Printed PI is the most reliable modality for the secure delivery of critical information from the drug manufacturers to the end users, such as pharmacists, who then explain the information to the public. The FDA has failed to present valid scientific data that the paper system, alone or with an electronic redundancy, has failed the public health goals of the United States. Paper does not fail. The same, however, cannot be said for the Internet.

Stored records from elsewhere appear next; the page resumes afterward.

-- ==== Sys2Proof/Machine/Draws.lean ====
section
/-!
DEFINITION. The draw cards (R188, R189, R191 to R193).
-/
namespace Sys2Proof.Machine

/-! ### draw -/

/-- The leaves of a rope's draw: index and value of each active lane (R188). -/
def Rope.drawLeaves (p : Rope) (active : Word) (a : BitVec 8) (ib : Option RSrc) : List (Option DPair) :=
  (List.range 32).map fun l =>
    if active.getLsbD l then some ⟨ib.elim l fun b => (p.x l b.r.toNat).toNat, (p.x l a.toNat).toNat⟩ else none

/-- The rope's own result before EMPTY, from weights or, at temperature `t`, from logits (R188). -/
def Rope.ownDraw (p : Rope) (active : Word) (a : BitVec 8) (ib : Option RSrc) (t : Option Nat) : Option DPair × FFlags :=
  match t with
  | none => drawWeights p.dkey p.dctr (p.drawLeaves active a ib)
  | some t => drawLogits p.dkey p.dctr t (p.drawLeaves active a ib)

/-- The form of the result: weights, or a log mass (R188). -/
def drawForm (logits : Bool) : DForm := if logits then .logit else .weight

/-- Writes a draw's result (R188): EMPTY, the flag destination, the pair. -/
def Rope.drawWrite (p : Rope) (active : Word) (f : DForm) (k : Option (BitVec 2)) (d : Dst) (r : Option DPair) (fl : FFlags) :
    Rope :=
  let e := orEmpty f r
  let p := match k with
    | none => p
    | some k => p.setK k.toNat (e.2 || massNaN e.1.mass)
  let v := e.1.idx + e.1.mass * 2 ^ 32
  let p := match d with
    | .unif d => p.writeUnif (Fx.pair d v)
    | .lane d => p.writeEach active fun _ => Fx.pair d v
  p.orFpst (fl ||| (if e.2 then fEmpty else 0))

/-- The last-use hints of a draw's value and index. -/
def Rope.drawUsed (p : Rope) (active : Word) (a : RSrc) (ib : Option RSrc) : Rope :=
  p.useAll active ((a, 1) :: ib.toList.map fun b => (b, 1))

/-- The temperature of `draw.l`: a uniform, or the register of the lowest active lane (R188). -/
def Rope.temperature (p : Rope) (active : Word) : CSrc → Nat
  | .unif r => (p.s r.toNat).toNat
  | .reg s => (p.x (lowLane active) s.r.toNat).toNat

/-- `draw` on a rope (R188). -/
def Rope.draw (p : Rope) (active : Word) (o : DrawOp) : Rope :=
  let r := p.ownDraw active o.a.r o.ib (o.l.map (p.temperature active))
  let q := p.drawUsed active o.a o.ib
  let q := match o.l with
    | some (.reg s) => q.useUp active s 1
    | _ => q
  { q.drawWrite active (drawForm o.l.isSome) o.k o.d r.1 r.2 with dctr := p.dctr + 31 }

/-- `draw` (R188). -/
def execDraw (o : DrawOp) (s : State) : Out := s.issue fun c => c.done (c.rope.draw (c.active o.g) o) 12

/-! ### drawm -/

/-- The form of a merge (R189). -/
def mergeForm : DrawMode → DForm
  | .w => .weight
  | .l => .logit
  | .mx => .maxi

/-- A pair of registers as a carried pair (R181). -/
def pairOf (v : DWord) : DPair := ⟨(v.extractLsb' 0 32).toNat, (v.extractLsb' 32 32).toNat⟩

/-- A merge of two carried pairs at a coin value (R182, R183, R189): the pair, EMPTY where it has no mass, the flags. -/
def mergePairs (f : DForm) (v : Nat) (a b : DPair) : DPair × FFlags :=
  let x := fitPair f false a
  let y := fitPair f false b
  let r := f.node v x.1 y.1
  let e := orEmpty f (some r.1)
  (e.1, x.2 ||| y.2 ||| r.2 ||| (if e.2 then fEmpty else 0))

/-- What `drawm` gives lane `l` (R189). -/
def Rope.drawmLane (p : Rope) (o : DrawmOp) (l : Nat) : DPair × FFlags :=
  let b := match o.b with
    | .reg s => p.x64 l s.r.toNat
    | .unif r => p.s64 r.toNat
  let v := match o.coin with
    | some c => (p.x l c.r.toNat).toNat % 2 ^ 24
    | none => gen p.dkey (p.dctr + BitVec.ofNat 64 l)
  mergePairs (mergeForm o.mode) v (pairOf (p.x64 l o.a.r.toNat)) (pairOf b)

/-- `drawm` on a rope (R189). -/
def Rope.drawm (p : Rope) (active : Word) (o : DrawmOp) : Rope :=
  let used := (o.a, 2) :: (o.b.used 2 ++ o.coin.toList.map fun c => (c, 1))
  let q := (p.useAll active used).writeEach active fun l =>
    let r := (p.drawmLane o l).1
    Fx.pair o.d (r.idx + r.mass * 2 ^ 32)
  let q := q.orFpst ((lanesOf active).foldl (fun f l => f ||| (p.drawmLane o l).2) 0)
  if o.coin.isSome then q else { q with dctr := p.dctr + 32 }

/-- `drawm` (R189). -/
def execDrawm (o : DrawmOp) (s : State) : Out := s.issue fun c => c.done (c.rope.drawm (c.active o.g) o) 12

/-! ### drawk -/

/-- `drawk` on a rope (R191). -/
def Rope.drawk (p : Rope) : DrawkForm → Rope
  | .set a b => { p with dkey := p.s64 a.toNat, dctr := p.s64 b.toNat }
  | .ctr b => { p with dctr := p.s64 b.toNat }
  | .get d => (p.setS64 d.toNat p.dkey).setS64 (d.toNat + 2) p.dctr

/-- `drawk` (R191). -/
def execDrawk (form : DrawkForm) (s : State) : Out := s.issue fun c => c.done (c.rope.drawk form) 8

/-! ### drawt -/

/-- The form of a `drawt` phase: 0 weights, 1 logits, 2 argmax (R192). -/
def drawtForm : Option Nat → Nat
  | none => 0
  | some t => if isArgmax t then 2 else 1

/-- The form of the team tree. -/
def teamForm (f : Nat) : DForm := if f = 0 then .weight else if f = 1 then .logit else .maxi

/-- The check of the exchange area at scratch offset `o` (R192). -/
def Party.areaCheck (p : Party) (o : Nat) : Option Cause :=
  if p.scratchSize < o + 1024 then some .capBounds
  else if o % 32 ≠ 0 then some .misaligned
  else if (blocksOf 4096 o 1024).any (fun g => p.pageAt (g * 4096) != .priv) then some .capPerm
  else none

/-- The 32 bytes of a slot of the exchange area (R193). -/
def slotBytes (p : DPair) (key ctr : DWord) : List Byte :=
  leBytes 4 p.idx ++ leBytes 4 p.mass ++ leBytes 8 key.toNat ++ leBytes 8 ctr.toNat ++ leBytes 8 0

/-- A `drawt` up to its arrival (R192). -/
def Ctx.drawtArrive (c : Ctx) (o : DrawtOp) : State :=
  let area := (c.rope.s o.area.toNat).toNat
  let t := o.l.map fun u => (c.rope.s u.toNat).toNat
  let b := o.bar.toNat
  let kind := BarKind.drawt (drawtForm t) area
  let at' := area + 32 * c.k
  match c.party.areaCheck area with
  | some cause => c.trap cause c.entry.mask area
  | none =>
    if c.party.arrivalBad b c.k kind then c.misuse b
    else
      match c.party.missing at' 32 with
      | ln :: _ => c.wait (.refill ln)
      | [] =>
        let r := c.rope.ownDraw (c.active o.g) o.a.r o.ib t
        let own := r.1.getD (DPair.empty (drawForm o.l.isSome))
        let c := { c with party := c.party.swrite false c.rope.fenced at' (slotBytes own c.rope.dkey (c.rope.dctr + 31)) }
        (c.arriveWait { c.rope with dctr := c.rope.dctr + 31 } b kind none (.drawt o) r.2).withParty c.uid Party.wakeCairns

/-- The pair in slot `k` of an exchange area, made fit (R182, R193). -/
def Party.slotPair (p : Party) (f : DForm) (area k : Nat) : DPair × FFlags :=
  fitPair f false ⟨leNat (p.sbytes (area + 32 * k) 4), leNat (p.sbytes (area + 32 * k + 4) 4)⟩

/-- The team tree of a completed phase: the pair and the flags (R192). -/
def Party.teamDraw (p : Party) (w : DrawtWait) : Option DPair × FFlags :=
  let f := teamForm w.form
  let low := w.area + 32 * lowLane w.arrived
  let key := BitVec.ofNat 64 (leNat (p.sbytes (low + 8) 8))
  let ctr := BitVec.ofNat 64 (leNat (p.sbytes (low + 16) 8))
  let fit := (List.range 32).map fun k => if w.arrived.getLsbD k then some (p.slotPair f w.area k) else none
  let t := drawTree f key ctr (fit.map (Option.map Prod.fst))
  (t.1, fit.foldl (fun a x => a ||| (x.elim 0 Prod.snd)) t.2)

/-- A `drawt` whose phase has completed: reads the slots and delivers the team's pair (R192). -/
def Ctx.drawtFinish (c : Ctx) (o : DrawtOp) (w : DrawtWait) : State :=
  let slots := (lanesOf w.arrived).map fun k => w.area + 32 * k
  match slots.flatMap fun a => c.party.missing a 32 with
  | ln :: _ => c.wait (.refill ln)
  | [] =>
    match slots.find? fun a => c.party.spoisoned a 32 with
    | some a => c.trap .poisonConsumed c.entry.mask a
    | none =>
      let t := c.party.teamDraw w
      let active := c.active o.g
      let r := (c.rope.drawUsed active o.a o.ib).drawWrite active (teamForm w.form) o.k o.d t.1 (t.2 ||| w.own)
      let r := { r with
        drawtWait := r.drawtWait.erase w
        dctr := if lowLane w.arrived = c.k then c.rope.dctr + 31 else c.rope.dctr }
      c.done r 12

/-- `drawt` (R192): a rope that has arrived in a phase of this barrier at this address goes on from its arrival. -/
def execDrawt (o : DrawtOp) (s : State) : Out :=
  s.issue fun c =>
    match c.rope.drawtWait.find? fun w => w.pc == c.entry.pc && w.bar == o.bar.toNat with
    | some w => c.drawtFinish o w
    | none => c.drawtArrive o

end Sys2Proof.Machine
end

In fact, USA Today recently reported that our nation’s power grid is struck by a cyber or physical attack once every four days. This fact is unsurprising, as stories about cyber-security breaches have become a daily event, from the attacks on Sony, Anthem Insurance and even government agencies. In fact, just last month, reports surfaced indicating that Russian hackers managed to breach the White House computer system. It is clear from these reports that no one—not even the White House—is protected from the threat of a cyber-attack.
In its report analyzing the impact of an exclusively e-labeling system for PI, the Government Accountability Office noted that there are “times when such technology is simply not available due to power outages or during the aftermath of natural disasters, such as Hurricanes Sandy and Katrina.”  While the FDA has determined that “the time is right” for a transition to an e-labeling system for PI, the agency appears indolent with regard to planning for the many contingencies that compromise access and reliability to advanced internet services.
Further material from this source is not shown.